====== Data excerpts ======

-- ==== Sys2Proof/Machine/Market.lean ====
section
/-! DEFINITION. Requests of streams: how they are made, translated, granted wheel positions and completed, and the codec units on their
way (spec/06_streams_barriers.md R198 to R206; spec/07_tiers_translation.md R221 to R223, R229, R233; spec/09_block_codec.md R276 to
R285; spec/14_fabric.md R415). -/

namespace Sys2Proof.Machine

/-! ### Lane buffers (R278) -/

def Cluster.lane (c : Cluster) (l : Nat) : Lane := look {} c.lanes l

/-- The lowest-numbered lane with a free buffer. -/
def Cluster.freeLane (c : Cluster) : Option Nat := (List.range 8).find? fun l => decide ((c.lane l).bufs.length < 2)

def Cluster.bufs (c : Cluster) : List LaneBuf := (List.range 8).flatMap fun l => (c.lane l).bufs

/-- Changes the buffers of one block. -/
def Cluster.modBuf (c : Cluster) (r st b : Nat) (f : LaneBuf → LaneBuf) : Cluster :=
  { c with lanes := (List.range 8).foldl (fun m l => upd {} m l fun y => { y with bufs := y.bufs.map fun x => if x.region = r ∧ x.stream = st ∧ x.block = b then f x else x }) c.lanes }

def Cluster.freeBuf (c : Cluster) (r st b : Nat) : Cluster :=
  { c with lanes := (List.range 8).foldl (fun m l => upd {} m l fun y => { y with bufs := y.bufs.filter fun x => !(decide (x.region = r) && decide (x.stream = st) && decide (x.block = b)) }) c.lanes }

/-- Whether a rated expanding stream of the cluster has a block waiting for a buffer (R278). -/
def Chip.ratedWaiting (ch : Chip) (r lcid : Nat) : Bool :=
  (List.range 64).any fun n =>
    let x := ch.str r n
    match x.active with
    | some d => decide (d.codec = 1) && decide (d.rate ≠ 0) && decide (d.lcid = lcid) && [false, true].any fun h => (x.half h).eng && (x.half h).desc.isSome && decide ((x.half h).issued < (x.half h).want)
    | none => false

/-! ### The order of the market (R198, R200) -/

/-- An offer of a region: its dry instant, region, the arm order of a background stream, stream. -/
structure Offer where
  dry : Option Nat
  region : Nat
  armed : Nat
  stream : Nat
  walk : Bool
  deriving DecidableEq, Repr

/-- Whether offer a goes ahead of offer b (R200). -/
def Offer.before (a b : Offer) : Bool :=
  match a.dry, b.dry with
  | some x, some y => decide (x < y) || (decide (x = y) && (decide (a.region < b.region) || (decide (a.region = b.region) && decide (a.stream < b.stream))))
  | some _, none => true
  | none, some _ => false
  | none, none => decide (a.region < b.region) || (decide (a.region = b.region) && (decide (a.armed < b.armed) || (decide (a.armed = b.armed) && decide (a.stream < b.stream))))

def bestOffer : List Offer → Option Offer
  | [] => none
  | o :: t => match bestOffer t with | some b => if b.before o then some b else some o | none => some o

/-- A stream as the market ranks it. -/
def Stream.offer (x : Stream) (r st : Nat) : Offer :=
  { dry := x.dry, region := r, armed := match x.active with | some d => d.armed | none => 0, stream := st, walk := false }

def insOffer (o : Offer) : List Offer → List Offer
  | [] => [o]
  | b :: t => if o.before b then o :: b :: t else b :: insOffer o t

/-- The active streams of a partition in a region, in market order. -/
def Chip.ranked (ch : Chip) (p r : Nat) : List Nat :=
  ((((List.range 64).filter fun st => (ch.pt p).ownsStream r st && decide ((ch.str r st).st = .active)).map fun st => (ch.str r st).offer r st).foldr insOffer []).map (·.stream)

/-! ### Making a request (R199, R276) -/

/-- A request not translated yet. -/
def rawReq (write : Bool) (kind : ReqKind) (half : Bool) (idx dva len : Nat) (data : List Byte) (credit : Nat) : StreamReq :=
  { write := write, kind := kind, half := half, idx := idx, dva := dva, len := len, data := data, credit := credit, walking := false, phys := none,
    flash := none, lidx := none, window := none, await := 0, remoteLeft := 0, left := len, drop := false }

/-- Whether a request has all its positions. -/
def StreamReq.granted (q : StreamReq) : Bool := decide (q.remoteLeft = 0) && decide (q.left = 0) && !q.walking

/-- Whether a write holds all its bytes: those of an outbound stream are read from the scratchpad (R163). -/
def StreamReq.loaded (q : StreamReq) : Bool := !q.write || decide (q.len ≤ q.data.length)

/-- The halves of a stream that a descriptor fills or drains, in the order of their bytes. -/
def Stream.engHalves (x : Stream) : List Bool :=
  let l := [false, true].filter fun h => (x.half h).eng && (x.half h).desc.isSome
  if (x.h1.start < x.h0.start) then l.reverse else l

/-- The head read of a block's run, in a lane buffer reserved for the block: 64 bytes, cut at a 4 KiB boundary (R199, R276, R278). -/
def Chip.headReq (ch : Chip) (r st c l : Nat) (h : Bool) (d : Desc) (b : Nat) : StreamReq × Chip :=
  let a := d.addr (b * d.run)
  let n := cut4k a 64
  let buf : LaneBuf := { region := r, stream := st, half := h, block := b, dva := a, bytes := [], asked := n, got := 0, need := 64, headBack := false, complete := none, failed := false }
  (rawReq false .head h b a n [] 0, ch.modCl c fun z => { z with lanes := upd {} z.lanes l fun y => { y with bufs := y.bufs ++ [buf] } })

/-- A range of a missing block that may be asked for again now: its half, index and length (R239). -/
def Chip.againNow (ch : Chip) (r st : Nat) : Option (Bool × Nat × Nat) :=
  let x := ch.str r st
  x.engHalves.findSome? fun h =>
    match (x.half h).desc with
    | none => none
    | some d => ((x.half h).again.find? fun a => !(ch.suspectAt (ch.strOwner r st) (d.addr (if d.codec = 1 then a.1 / 4096 * d.run else a.1)))).map fun a => (h, a.1, a.2)
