-- ==== Sys2Proof/Machine/Scalar.lean ====
section
/-! DEFINITION. The scalar unit (spec/04_cluster.md R151 to R153, spec/05_scratchpad.md R162). -/

namespace Sys2Proof.Machine

/-- A scalar result written so that entries issued `lat` aclk later see it; the entry may not also post-increment the register
(R151). -/
def Cluster.scalarTo (c : Cluster) (sd : BitVec 4) (lat : Nat) (v : DWord) : Option Cluster :=
  (c.claimReg sd false).map fun c' => (c'.later (c.aclk + lat - 1) (.sreg sd.toNat v)).count 5 1

/-- An operation whose result the next aclk sees (R151). -/
def scalarOp (c : Nat) (sd : BitVec 4) (f : Cluster → DWord) : Field := fun _ ch cl => (cl.scalarTo sd 1 (f cl)).map fun cl' => ch.modCl c fun _ => cl'

/-- SNOP has no effect. -/
def fieldSnop : Field := fun _ ch _ => some ch

/-- LI: imm sign-extended. -/
def fieldLi (c : Nat) (sd : BitVec 4) (imm : BitVec 12) : Field := scalarOp c sd fun _ => imm.signExtend 64

/-- LUI: (sd << 12) OR imm. -/
def fieldLui (c : Nat) (sd : BitVec 4) (imm : BitVec 12) : Field :=
  scalarOp c sd fun cl => (cl.s sd <<< 12) ||| imm.setWidth 64

/-- ADD modulo 2^64. -/
def fieldAdd (c : Nat) (sd sa sb : BitVec 4) : Field := scalarOp c sd fun cl => cl.s sa + cl.s sb

/-- SUB modulo 2^64. -/
def fieldSub (c : Nat) (sd sa sb : BitVec 4) : Field := scalarOp c sd fun cl => cl.s sa - cl.s sb

/-- ADDI: imm signed. -/
def fieldAddi (c : Nat) (sd sa : BitVec 4) (imm : BitVec 8) : Field := scalarOp c sd fun cl => cl.s sa + imm.signExtend 64

/-- Bitwise AND. -/
def fieldAnd (c : Nat) (sd sa sb : BitVec 4) : Field := scalarOp c sd fun cl => cl.s sa &&& cl.s sb

/-- Bitwise OR. -/
def fieldOr (c : Nat) (sd sa sb : BitVec 4) : Field := scalarOp c sd fun cl => cl.s sa ||| cl.s sb

/-- Bitwise exclusive OR. -/
def fieldXor (c : Nat) (sd sa sb : BitVec 4) : Field := scalarOp c sd fun cl => cl.s sa ^^^ cl.s sb

/-- SHL by n. -/
def fieldShl (c : Nat) (sd sa : BitVec 4) (n : BitVec 6) : Field := scalarOp c sd fun cl => cl.s sa <<< n.toNat

/-- SHR, logical. -/
def fieldShr (c : Nat) (sd sa : BitVec 4) (n : BitVec 6) : Field := scalarOp c sd fun cl => cl.s sa >>> n.toNat

/-- The byte address of a narrow access: s[sa] + imm × 8 modulo 4 MiB, bits [2:0] ignored (R152). -/
def Cluster.narrowAddr (c : Cluster) (sa : BitVec 4) (imm : BitVec 8) : Nat := ((c.s sa).toNat + imm.toNat * 8) % spdSize / 8 * 8

/-- LDN: a 64-bit word, visible three aclk after issue (R151, R152, R160). -/
def fieldLdn (c : Nat) (sd sa : BitVec 4) (imm : BitVec 8) : Field :=
  fun k ch cl =>
    let a := cl.narrowAddr sa imm
    let w := cl.physWord (a / 32)
    ((cl.claim [(cl.aclk, 2, bankOf w)]).bind fun x =>
      if cl.lostWord w then (x.claimReg sd false) else x.scalarTo sd 3 (BitVec.ofNat 64 (leNat (slice (cl.read c w) (a % 32) 8)))).map
      fun cl' => (ch.modCl c fun _ => cl'.count 3 1).eccReads k c cl.curSlot.ctx [w]

/-- STN: read–modify–write of one code word, the other lanes as read in this aclk (R152, R162). -/
def fieldStn (c : Nat) (sb sa : BitVec 4) (imm : BitVec 8) : Field :=
  fun k ch cl =>
    let a := cl.narrowAddr sa imm
    let w := cl.physWord (a / 32)
    (cl.claim [(cl.aclk, 2, bankOf w), (cl.aclk + 2, 3, bankOf w)]).map fun cl' =>
      let old := cl.read c w
      let new := old.take (a % 32) ++ toLe (cl.s sb).toNat 8 ++ old.drop (a % 32 + 8)
      let cl' := if cl.lostWord w then cl' else cl'.later (cl.aclk + 2) (.stn (w * 32) new)
      (ch.modCl c fun _ => (cl'.count 5 1).count 3 2).eccReads k c cl.curSlot.ctx [w]

/-- Whether a local number names a register (R153). -/
def localReg (n : Nat) : Bool :=
  decide (n < 0x0E) || (decide (0x10 ≤ n) && decide (n < 0x1E)) || (decide (0x20 ≤ n) && decide (n ≤ 0x24)) || decide (n = 0x30)

/-- Whether a WREG of a value is an illegal entry: a number not listed, a generator field above its range, or a start of a
generator with a stride or dilation of 0 (R113, R153). -/
def Cluster.wregBad (c : Cluster) (n : Nat) (v : Word) : Bool :=
  if n < 0x0E then oagAbove n v.toNat || (decide (n = 12) && v.getLsbD 0 && c.oag0.geomBad)
  else if 0x10 ≤ n ∧ n < 0x1E then oagAbove (n - 0x10) v.toNat || (decide (n = 0x1C) && v.getLsbD 0 && c.oag1.geomBad)
  else !localReg n

/-- WREG: a cluster register takes bits [31:0] of a scalar register from the next aclk on (R113, R153). -/
def fieldWreg (c : Nat) (num : BitVec 8) (sa : BitVec 4) : Field :=
  fun _ ch cl =>
    let v : Word := (cl.s sa).setWidth 32
    if cl.wregBad num.toNat v then none
    else some (ch.modCl c fun x => (x.later x.aclk (.reg num.toNat v)).count 5 1)

/-- What a read of a cluster register returns (R153). -/
def Cluster.readLocal (c : Cluster) (n : Nat) : Nat :=
  if n < 0x0E then c.oag0.read n
  else if 0x10 ≤ n ∧ n < 0x1E then c.oag1.read (n - 0x10)
  else if n = 0x20 then optBool c.satFp
  else if n = 0x21 then c.num.word
  else if n = 0x22 then c.seedLo.toNat
  else if n = 0x23 then c.seedHi.toNat
  else if n = 0x24 then c.arr.status c.aclk
  else 0

/-- RDREG: a cluster register zero-extended, the timebase whole, visible two aclk after issue (R151, R153). -/
def fieldRdreg (c : Nat) (sd : BitVec 4) (num : BitVec 8) : Field :=
  fun k ch cl =>
    if !localReg num.toNat then none
    else
      let v := if num.toNat = 0x30 then k.timebase else cl.readLocal num.toNat
      (cl.scalarTo sd 2 (BitVec.ofNat 64 v)).map fun cl' => ch.modCl c fun _ => cl'

end Sys2Proof.Machine
end

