-- ==== Sys2Proof/Machine/Sequencer.lean ====
section
/-! DEFINITION. The control field and the structure of tables (spec/04_cluster.md R119 to R125). -/

namespace Sys2Proof.Machine

/-! ### Entries in schedule-table memory (R119, R122, R127, R142, R146, R152) -/

/-- Bits [lo + width - 1 : lo] of an entry. -/
def entryBits (e : BitVec 128) (lo width : Nat) : Nat := bitsAt e.toNat lo width

def entryCop (e : BitVec 128) : Nat := entryBits e 126 2
def entryLevel (e : BitVec 128) : Nat := entryBits e 124 2
def entryCount (e : BitVec 128) : Nat := entryBits e 104 16
def entryArray (e : BitVec 128) : Nat := entryBits e 72 32
def entryVector (e : BitVec 128) : Nat := entryBits e 40 32
def entrySync (e : BitVec 128) : Nat := entryBits e 20 20
def entryScalar (e : BitVec 128) : Nat := entryBits e 0 20

/-- Reserved bits set in the array field (R142). -/
def arrayReserved (f : Nat) : Bool :=
  match bitsAt f 29 3 with
  | 0 => decide (bitsAt f 0 29 ≠ 0)
  | 2 => decide (bitsAt f 0 10 ≠ 0)
  | 3 => decide (bitsAt f 0 27 ≠ 0)
  | _ => false

/-- Reserved bits set in the vector field (R146). -/
def vectorReserved (f : Nat) : Bool :=
  let op := bitsAt f 26 6
  if op = 0 then decide (bitsAt f 0 26 ≠ 0)
  else if op = 1 then decide (bitsAt f 0 7 ≠ 0)
  else if op = 2 then decide (bitsAt f 0 1 ≠ 0)
  else if op ≤ 0x18 then decide (bitsAt f 0 14 ≠ 0)
  else false

/-- Reserved bits set in the stream/sync field (R127). -/
def syncReserved (f : Nat) : Bool :=
  match bitsAt f 16 4 with
  | 0 => decide (bitsAt f 0 16 ≠ 0)
  | 2 => decide (bitsAt f 6 2 ≠ 0)
  | 3 => decide (bitsAt f 0 11 ≠ 0)
  | 4 => decide (bitsAt f 0 9 ≠ 0)
  | 5 => decide (bitsAt f 0 9 ≠ 0)
  | 6 => decide (bitsAt f 0 9 ≠ 0)
  | 7 => decide (bitsAt f 0 7 ≠ 0)
  | 8 => decide (bitsAt f 0 9 ≠ 0)
  | 9 => decide (bitsAt f 0 12 ≠ 0)
  | 10 => decide (bitsAt f 0 16 ≠ 0)
  | _ => false

/-- Reserved bits set in the scalar field (R152). -/
def scalarReserved (f : Nat) : Bool :=
  let op := bitsAt f 16 4
  if op = 0 then decide (bitsAt f 0 16 ≠ 0)
  else if op = 3 || op = 4 || op = 6 || op = 7 || op = 8 || op = 0xD || op = 0xE then decide (bitsAt f 0 4 ≠ 0)
  else if op = 9 || op = 0xA then decide (bitsAt f 6 2 ≠ 0)
  else false

def entryReserved (e : BitVec 128) : Bool :=
  arrayReserved (entryArray e) || vectorReserved (entryVector e) || syncReserved (entrySync e) || scalarReserved (entryScalar e)

/-- One entry's place in the loops: the depth after it, or none when it breaks R121. -/
def loopStep (depth : Nat) (e : BitVec 128) : Option Nat :=
  if entryReserved e then none
  else match entryCop e with
    | 1 => if entryLevel e = depth ∧ depth < 3 then some (depth + 1) else none
    | 2 => if 0 < depth ∧ entryLevel e + 1 = depth ∧ entryCount e = 0 then some (depth - 1) else none
    | _ => if entryLevel e = 0 ∧ entryCount e = 0 then some depth else none

def loopWalk (depth : Nat) : List (BitVec 128) → Option Nat
  | [] => some depth
  | e :: t => (loopStep depth e).bind fun d => loopWalk d t

/-- Whether a table passes the checks of R121. -/
def tableGood (es : List (BitVec 128)) : Bool :=
  match es.getLast? with
  | none => true
  | some e => decide (entryCop e = 3) && decide (loopWalk 0 es = some 0)

/-- Index of the ENDLOOP that closes a loop opened `depth` levels up, searched from index i (R123). -/
def matchFrom (i depth : Nat) : List (BitVec 128) → Nat
  | [] => i
  | e :: t =>
    if entryCop e = 1 then matchFrom (i + 1) (depth + 1) t
    else if entryCop e = 2 then (if depth = 0 then i else matchFrom (i + 1) (depth - 1) t)
    else matchFrom (i + 1) depth t

/-- The entries of a slot's table from index i. -/
def Cluster.entries (c : Cluster) (base i n : Nat) : List (BitVec 128) := (List.range n).map fun j => look 0 c.table (base + i + j)

/-- match[p] of the slot's loop at its pointer. -/
def Cluster.matchLoop (c : Cluster) (s : Slot) : Nat := matchFrom (s.ptr + 1) 0 (c.entries s.base (s.ptr + 1) (s.len - (s.ptr + 1)))

/-! ### The control field (R122 to R125) -/

/-- NEXT (R123). -/
def Slot.goOn (x : Slot) : Slot := { x with ptr := x.ptr + 1 }

/-- The slot after its LOOP entry: a count of 0 skips the body (R123). -/
def Slot.loop (x : Slot) (level count last : Nat) : Slot :=
  if count = 0 then { x with ptr := last + 1 }
  else { x with ptr := x.ptr + 1, depth := level + 1, cnt := put 0 x.cnt level count, total := put 0 x.total level count, start := put 0 x.start level (x.ptr + 1) }

/-- The slot after an ENDLOOP entry (R123). -/
def Slot.endLoop (x : Slot) (level : Nat) : Slot :=
  let n := look 0 x.cnt level - 1
  let x := { x with cnt := put 0 x.cnt level n }
  if 0 < n then { x with ptr := look 0 x.start level } else { x with ptr := x.ptr + 1, depth := level }

/-- PHASE_HINT: the hint stays with the slot until its next (R125). -/
def fieldPhaseHint (c : Nat) (opp : BitVec 3) : Field := fun _ ch _ =>
  some (ch.modCl c fun x => x.modSlot x.cur fun y => { y with hint := some opp.toNat })

end Sys2Proof.Machine
end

======

## Required action:
Starting with the line with "NEXT (R123). -/" above and going on through the line with "let n := look 0 x.cnt level - 1", transcribe every line exactly, both ends included, and add nothing.

## Solved problem:
/-- NEXT (R123). -/
def Slot.goOn (x : Slot) : Slot := { x with ptr := x.ptr + 1 }

/-- The slot after its LOOP entry: a count of 0 skips the body (R123). -/
def Slot.loop (x : Slot) (level count last : Nat) : Slot :=
  if count = 0 then { x with ptr := last + 1 }
  else { x with ptr := x.ptr + 1, depth := level + 1, cnt := put 0 x.cnt level count, total := put 0 x.total level count, start := put 0 x.start level (x.ptr + 1) }

/-- The slot after an ENDLOOP entry (R123). -/
def Slot.endLoop (x : Slot) (level : Nat) : Slot :=
  let n := look 0 x.cnt level - 1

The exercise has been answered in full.